Yale and Dartmouth are the only two Ivy League schools that do not offer dental insurance to graduate students, former GPSS president Bryan Woods said in February.
Administrators said they need GPSS to demonstrate high enough levels of student interest to justify the investment before they reconsider the plan, Stoops said. Deputy Provost J. Lloyd Suttle, who met with the students on Tuesday, declined to comment.
Graduate School Dean Jon Butler said Wednesday that low student enrollment has long been an obstacle to dental insurance plans for graduate students. Graduate students first had the option to enroll in a dental plan through Yale in 2002. But the insurance company involved withdrew due to a lack of student interest, Butler told the News in February.

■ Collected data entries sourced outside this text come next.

-- ==== Sys2Proof/Machine/FloatArith.lean ====
section
/-! DEFINITION. Floating-point instructions and conversions, opcodes 0x20 to 0x31 but for 0x2F (R161 to R172), over the
numerics of Num.lean and Trans.lean. -/
namespace Sys2Proof.Machine

/-- The rounding an instruction takes: .rdyn is FRM's code at issue (R57, R58). -/
def State.rmode (s : State) (m : Rnd) : Rnd := if m = .rdyn then (rndOf s.cw.frm).getD .rn else m

/-- Whether the rounding is excluded on an instruction whose prior(d) is its addend or side bytes (R58, R59). -/
def State.rsExcluded (s : State) (m : Rnd) : Bool := s.rmode m == .rs

/-- The random bits of R59: prior(d), from the low register of a pair; 0 with d = z. -/
def State.md (s : State) (m : Rnd) (d : Reg) (l : Nat) : Mode := ⟨s.rmode m, (s.src d l).toNat, false⟩

/-- Per-lane results with their flags, written to d; the flags of all lanes are ORed (R75). -/
def writeFloat (srcs : List Reg) (d : Reg) (pair : Bool) (f : Nat → Nat × BitVec 5) (s : State) : State :=
  writeResult srcs d pair (s.perLane fun l => BitVec.ofNat 64 (f l).1) (orFlags (s.bl.map fun l => (f l).2)) s

/-- d := f(mode, prior d, a, b) on 32-bit patterns. -/
def float3 (f : Mode → Nat → Nat → Nat → Nat × BitVec 5) (m : Rnd) (d a b : Reg) (s : State) : State :=
  operandsOr [⟨0, d, laneDst d⟩, ⟨1, a, laneSrc a⟩, ⟨2, b, laneSrc b⟩] s
    (writeFloat [a, b] d false
      (fun l => f (s.md m d l) (s.src d l).toNat (s.src a l).toNat (s.src b l).toNat) s)

/-- The same on FP64 pairs. -/
def double3 (f : Mode → Nat → Nat → Nat → Nat × BitVec 5) (m : Rnd) (d a b : Reg) (s : State) : State :=
  operandsOr [⟨0, d, evenCode d⟩, ⟨1, a, evenCode a⟩, ⟨2, b, evenCode b⟩] s
    (writeFloat [a, b] d true
      (fun l => f (s.md m d l) (s.src64 d l).toNat (s.src64 a l).toNat (s.src64 b l).toNat) s)

/-- Two packed 16-bit elements, each rounded on its own (R166). -/
def packedFma (f : Fmt) (md : Mode) (p a b : Nat) : Nat × BitVec 5 :=
  let (x0, f0) := fmaF f md (a % 65536) (b % 65536) (p % 65536)
  let (x1, f1) := fmaF f md (a / 65536) (b / 65536) (p / 65536)
  (x0 + 65536 * x1, f0 ||| f1)

/-- FDOT2 (R167): the two BF16 products and the FP32 addend, exact, then one rounding. -/
def fdot2F (md : Mode) (p a b : Nat) : Nat × BitVec 5 :=
  dotF fp32 md [(decodeF bf16 (a % 65536), decodeF bf16 (b % 65536)), (decodeF bf16 (a / 65536), decodeF bf16 (b / 65536))]
    [decodeF fp32 p]

/-- FADD (R161). -/
def execFadd (_sw : Bool) (m : Rnd) (d a b : Reg) (s : State) : Res :=
  .next (float3 (fun md _ x y => addF fp32 md x y) m d a b s)
/-- FSUB (R161). -/
def execFsub (_sw : Bool) (m : Rnd) (d a b : Reg) (s : State) : Res :=
  .next (float3 (fun md _ x y => subF fp32 md x y) m d a b s)
/-- FMUL (R161). -/
def execFmul (_sw : Bool) (m : Rnd) (d a b : Reg) (s : State) : Res :=
  .next (float3 (fun md _ x y => mulF fp32 md x y) m d a b s)
/-- FFMA (R161): prior(d) is the addend; stochastic rounding is ILLEGAL (R58, R59). -/
def execFfma (_sw : Bool) (m : Rnd) (d a b : Reg) (s : State) : Res :=
  .next (legalOr (!s.rsExcluded m) s (float3 (fun md p x y => fmaF fp32 md x y p) m d a b s))
/-- FMNMX (R163). -/
def execFmnmx (_sw : Bool) (op : FmnOp) (d a b : Reg) (s : State) : Res :=
  .next (float3 (fun _ _ x y => fmnmxF fp32 op x y) .rn d a b s)
/-- FSET (R164). -/
def execFset (_sw : Bool) (c : FCond) (p : PredNo) (a b : Reg) (s : State) : Res :=
  .next (operandsOr [⟨1, a, laneSrc a⟩, ⟨2, b, laneSrc b⟩] s
    (writePred [a, b] p (s.perLane fun l => (fsetF fp32 c (s.src a l).toNat (s.src b l).toNat).1)
      (orFlags (s.bl.map fun l => (fsetF fp32 c (s.src a l).toNat (s.src b l).toNat).2)) s))
/-- DADD (R162). -/
def execDadd (_sw : Bool) (m : Rnd) (d a b : Reg) (s : State) : Res :=
  .next (double3 (fun md _ x y => addF fp64 md x y) m d a b s)
/-- DMUL (R162). -/
def execDmul (_sw : Bool) (m : Rnd) (d a b : Reg) (s : State) : Res :=
  .next (double3 (fun md _ x y => mulF fp64 md x y) m d a b s)
/-- DFMA (R162). -/
def execDfma (_sw : Bool) (m : Rnd) (d a b : Reg) (s : State) : Res :=
  .next (legalOr (!s.rsExcluded m) s (double3 (fun md p x y => fmaF fp64 md x y p) m d a b s))
/-- BFMA2 (R166). -/
def execBfma2 (_sw : Bool) (m : Rnd) (d a b : Reg) (s : State) : Res :=
  .next (legalOr (!s.rsExcluded m) s (float3 (fun md p x y => packedFma bf16 md p x y) m d a b s))
/-- HFMA2 (R166). -/
def execHfma2 (_sw : Bool) (m : Rnd) (d a b : Reg) (s : State) : Res :=
  .next (legalOr (!s.rsExcluded m) s (float3 (fun md p x y => packedFma fp16 md p x y) m d a b s))
/-- FDOT2 (R167). -/
def execFdot2 (_sw : Bool) (m : Rnd) (d a b : Reg) (s : State) : Res :=
  .next (legalOr (!s.rsExcluded m) s (float3 fdot2F m d a b s))

/-- A long-latency result: outstanding, its flags with it (R49, R75). -/
def outFloat (d : Reg) (pair : Bool) (f : Nat → Nat × BitVec 5) (s : State) : State :=
  outResult .plain true d pair (s.perLane fun l => BitVec.ofNat 64 (f l).1)
    { Out.blank (freshId s) s.cur.mask d pair with flags := orFlags (s.bl.map fun l => (f l).2) } s
/-- SFU (R168, R169). -/
def execSfu (_sw : Bool) (f : SfuOp) (m : Rnd) (d a : Reg) (s : State) : Res :=
  .next (operandsOr [⟨0, d, laneDst d⟩, ⟨1, a, laneSrc a⟩] s
    (outFloat d false (fun l => sfuF f (s.md m d l) (s.src a l).toNat) s))
/-- DSFU (R170). -/
def execDsfu (_sw : Bool) (f : DsfuOp) (m : Rnd) (d a : Reg) (s : State) : Res :=
  .next (operandsOr [⟨0, d, evenCode d⟩, ⟨1, a, evenCode a⟩] s
    (outFloat d true (fun l => rootF fp64 f (s.md m d l) (s.src64 a l).toNat) s))

/-- Whether a conversion reads a pair, and writes one (R171). -/
def cvtPairs : CvtOp → Bool × Bool
  | .f64F32 | .f64S32 | .xa48F32 => (true, false)
  | .f32F64 | .s32F64 | .f32Xa48 => (false, true)
  | .xa48F64 => (true, true)
  | .f32Bf16 | .f32F16 | .bf16F32 | .f16F32 | .f32E4m3 | .f32E5m2 | .e4m3F32 | .e5m2F32 | .f32F4x | .f4xF32
  | .f32S32 | .f32N32 | .s32F32 | .n32F32 => (false, false)

/-- A conversion's result and flags (R172, R80 to R84): `p` is prior(d), `a` the source pattern. -/
def cvtVal (c : CvtOp) (sat : Bool) (md : Mode) (p a : Nat) : Nat × BitVec 5 :=
  let lo := a % 2 ^ 32
  match c with
  | .f32Bf16 => cvtFF fp32 bf16 md sat lo
  | .f32F16 => cvtFF fp32 fp16 md sat lo
  | .bf16F32 => cvtFF bf16 fp32 md false (a % 65536)
  | .f16F32 => cvtFF fp16 fp32 md false (a % 65536)
  | .f32E4m3 => cvtFF fp32 e4m3 md sat lo
  | .f32E5m2 => cvtFF fp32 e5m2 md sat lo
  | .e4m3F32 => cvtFF e4m3 fp32 md false (a % 256)
  | .e5m2F32 => cvtFF e5m2 fp32 md false (a % 256)
  | .f32F4x => cvtF4x md.m (p % 256) (p / 256 % 256) lo
  | .f4xF32 => cvtFromF4x md (p % 256) (p / 256 % 256) a
  | .f32S32 => cvtFI fp32 md true lo
  | .f32N32 => cvtFI fp32 md false lo
  | .s32F32 => cvtIF fp32 md (BitVec.ofNat 32 lo).toInt
  | .n32F32 => cvtIF fp32 md (lo : Int)
  | .f64F32 => cvtFF fp64 fp32 md sat a
  | .f32F64 => cvtFF fp32 fp64 md false lo
  | .f64S32 => cvtFI fp64 md true a
  | .s32F64 => cvtIF fp64 md (BitVec.ofNat 32 lo).toInt
  | .xa48F32 => cvtFF xa48 fp32 md false (a / 65536)
  | .f32Xa48 =>
    match decodeF fp32 lo with
    | .inf b => ((if sat then maxPat xa48 b else infPat xa48 b) * 65536, 0)
    | .nan sg => (canonNan xa48 * 65536, if sg then fNV else 0)
    | .fin b m e => ((roundF xa48 md false ⟨b, m, e, false⟩).1 * 65536, 0)
  | .xa48F64 => cvtFF xa48 fp64 md false (a / 65536)

/-- CVT (R171, R172). -/
def execCvt (_sw : Bool) (m : Rnd) (c : CvtOp) (sat : Bool) (d a : Reg) (s : State) : Res :=
  let pr := cvtPairs c
  .next (legalOr (!((c == .f32F4x || c == .f4xF32) && s.rsExcluded m)) s
    (operandsOr [⟨0, d, if pr.2 then evenCode d else laneDst d⟩, ⟨1, a, if pr.1 then evenCode a else laneSrc a⟩] s
      (writeFloat [a] d pr.2
        (fun l => cvtVal c sat (s.md m d l) (s.src d l).toNat
          (if pr.1 then (s.src64 a l).toNat else (s.src a l).toNat)) s)))

/-- DSET (R164). -/
def execDset (_sw : Bool) (c : FCond) (p : PredNo) (a b : Reg) (s : State) : Res :=
  .next (operandsOr [⟨1, a, evenCode a⟩, ⟨2, b, evenCode b⟩] s
    (writePred [a, b] p (s.perLane fun l => (fsetF fp64 c (s.src64 a l).toNat (s.src64 b l).toNat).1)
      (orFlags (s.bl.map fun l => (fsetF fp64 c (s.src64 a l).toNat (s.src64 b l).toNat).2)) s))
/-- FCLS (R165): no flag. -/
def execFcls (_sw : Bool) (f64 : Bool) (d a : Reg) (s : State) : Res :=
  .next (operandsOr [⟨0, d, laneDst d⟩, ⟨1, a, if f64 then evenCode a else laneSrc a⟩] s
    (writeResult [a] d false
      (s.perLane fun l => BitVec.ofNat 64
        (if f64 then fclsF fp64 (s.src64 a l).toNat else fclsF fp32 (s.src a l).toNat)) 0 s))

end Sys2Proof.Machine
end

“The problem has always been whether we have a sufficient subscriber base,” Butler said Tuesday. “Students who perceive themselves as not needing dental insurance don’t sign up for it. It’s not like health insurance.”
At Tuesday’s meeting, Stoops said, Suttle presented the GPSS representatives with findings from a meeting last month, in which representatives from several departments, including University Health Services, Students Financial and Administrative Services, and Compensation and Benefits, met to discuss their departments’ involvement in the implementation of a dental plan for graduate students.
“At the meeting we discussed an available plan,” University Health Services Director Paul Genecin told the News. “But it was not a good deal for the students.”
Still, Stoops said student interest in a new dental reimbursement fund, created by GPSS last spring as a substitute for dental insurance,, is also proof of strong student interest in dental care.
The Dental Expenses Fund, which draws $7,500 per year from GPSS’s general budget, reimburses select uninsured students to defray the cost of dental care, GPSS Public Relations Chair Zach Pursley ’10. Students must apply to the fund during one of three funding cycles after they have undergone a dental procedure. A committee of GPSS members makes the final decisions on who will be reimbursed.
In the last funding cycle alone, which covered expenses incurred between February and October of 2009, 106 students — or 2 percent of the graduate and professional student population — requested assistance. Fewer than one third received funding. More than 300 students have applied for funding since the program began.
Stoops said she is confident graduate student enrollment in the program will surpass the 10 percent benchmark, which she said is the standard enrollment rate for Yale’s peer institutions.
“We stayed outside GPSCY [Graduate and Professional Student Center at Yale] one night and talked to 600 to 800 people or more waiting outside in September,” Stoops said.
All told, between the GPSCY survey, conversations with students at the graduate activities fair and applicants for the dental fund, Stoops said she thinks they have reached 1,000 students, of which 75 percent were interested.
While 14 of 21 graduate students interviewed said they were uninsured, 14 said they would be interested in buying insurance through Yale. Those 14 said they would only buy it if it was cost-effective compared to other plans on the market.
Katherine Shinopoulos GRD ’12 said she applied to the fund for $500, following a $3,000 emergency root canal after she was injured playing basketball. Because her procedure was an emergency, Shinopoulos said, she expected to receive the full $500, but the committee only gave her $100.
“I don’t know anybody who has dental insurance who isn’t on their parents’ insurance,” said Shinopoulos, who had dental coverage through her parents’ plan until last fall, when her eligibility lapsed .
GPSS will continue to administer the Dental Expense Fund, Stoops said. But though student demand for assistance is high, she said, GPSS does not plan to increase the size of the fund any time soon.
“Our budget was cut this year,” Stoops said. “We’re still dealing with that issue.”